» PROMPT
Report, in full, each line of the material below in which the string "quantPixels" occurs.

» DATA FOR THE TASK
-- ==== Sys2Proof/Machine/Reset.lean ====
section
/-! DEFINITION. Power-on reset (R250-R253), soft reset (R254) and what a soft reset during a command leaves (R255). -/

namespace Sys2Proof.Machine

/-- RST asserted and released: State.powerOn with a fresh draw for every unspecified location (R250, R252). The block's
CFG0 and the events still to come are not the block's to reset (log 7). -/
def powerOnReset (s : State) : State :=
  { State.powerOn s.cfg0 s.draws with events := s.events }

/-! ## The free values of an aborted command (R255, U9) -/

/-- PAL as draw n leaves it. -/
def drawPal (n : Nat) : Vector Rgb 16 := (State.powerOn 0 n).pal

/-- PALW[14:0] as draw n leaves it. -/
def drawPalw (n : Nat) : Vector (BitVec 15) 16 := (State.powerOn 0 n).palw

/-- TIDX as draw n leaves it. -/
def drawTidx (n : Nat) : Tile := Vector.ofFn fun k => (Config.freeValue n (Config.tidxBase + k)).setWidth 4

/-- TWORD as draw n leaves it. -/
def drawTword (n : Nat) : PackedTile := Vector.ofFn fun j => Config.freeValue n (Config.twordBase + 4 * j)

/-- The index of pixel p as draw n leaves it. -/
def drawNib (n p : Nat) : Nib :=
  let b : Byte := (Config.freeValue n (Config.idxBase + p / 2)).setWidth 8
  if p % 2 = 0 then b.extractLsb' 0 4 else b.extractLsb' 4 4

/-- The pixels 0 .. IMG_W·IMG_H − 1 that QUANT could write, as far as IDX RAM holds them (R109). -/
def quantPixels (s : State) : Nat := min (s.imgW.toNat * s.imgH.toNat) (2 * s.idxBytes)

/-- QUANT's outputs unspecified: IDX pixels 0 .. IMG_W·IMG_H − 1 and PAL (R109, R255). -/
def drawQuantOutputs (n : Nat) (s : State) : State :=
  { setNibs s (drawNib n) (quantPixels s) with pal := drawPal n }

/-- TILE_BUF unspecified. -/
def drawTileBuf (n : Nat) (s : State) : State :=
  { s with mem := memForget s.mem .tileBuf, epochs := { s.epochs with tileBuf := n } }

/-- MAP RAM unspecified. -/
def drawMap (n : Nat) (s : State) : State :=
  { s with mem := memForget s.mem .map, epochs := { s.epochs with map := n } }

/-- IDX RAM unspecified. -/
def drawIdx (n : Nat) (s : State) : State :=
  { s with mem := memForget s.mem .idx, epochs := { s.epochs with idx := n } }

/-- DESC RAM unspecified. -/
def drawDesc (n : Nat) (s : State) : State :=
  { s with mem := memForget s.mem .desc, epochs := { s.epochs with desc := n } }

/-- NAME RAM unspecified. -/
def drawName (n : Nat) (s : State) : State :=
  { s with mem := memForget s.mem .name, epochs := { s.epochs with name := n } }

/-- Every location the command could write holds the free value of draw n (R109's "writes" column, R255). RESULT, the
counters and the CAM are soft reset's own (R254). -/
def drawOutputs (i : Instr) (n : Nat) (s : State) : State :=
  match i with
  | .quantBg => drawQuantOutputs n s
  | .quantAtlas => drawQuantOutputs n s
  | .encpal => { s with palw := drawPalw n }
  | .encrgb => s
  | .tpack _ => { s with tword := drawTword n }
  | .tunpack _ => { s with tidx := drawTidx n }
  | .bgtile => drawMap n (drawTileBuf n s)
  | .bgtileRemap => { drawIdx n (drawMap n (drawTileBuf n s)) with pal := drawPal n }
  | .atlas => drawName n (drawDesc n (drawTileBuf n s))
  | .find => s
  | .illegal _ => s

/-- The abort of a pending command: its outputs take a fresh draw (R255). With no command pending, nothing (R254). -/
def abortCommand (s : State) : State :=
  match pendingCommand s with
  | some w => { drawOutputs (decodeWord w) s.draws s with draws := s.draws + 1 }
  | none => s

/-- Soft reset: the registers of R23-R35 take their reset values, the CAM is invalidated and a pending engine step is
dropped; everything else is kept, but for an aborted command's outputs (R254, R255). -/
def softReset (s : State) : State :=
  { abortCommand s with
    ctrl := Ctrl.reset
    status := Status.reset
    cmd := 0
    errCode := 0
    errArg0 := 0
    errArg1 := 0
    errArg2 := 0
    imgW := 0
    imgH := 0
    mapW := 32
    mapH := 20
    regionCount := 0
    arg0 := ⟨0, 0, 0⟩
    result := 0
    palCount := 0
    tileCount := 0
    wordCount := 0
    mapCount := 0
    nameCount := 0
    cam := [] }

end Sys2Proof.Machine
end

» RESULT
def quantPixels (s : State) : Nat := min (s.imgW.toNat * s.imgH.toNat) (2 * s.idxBytes)
  { setNibs s (drawNib n) (quantPixels s) with pal := drawPal n }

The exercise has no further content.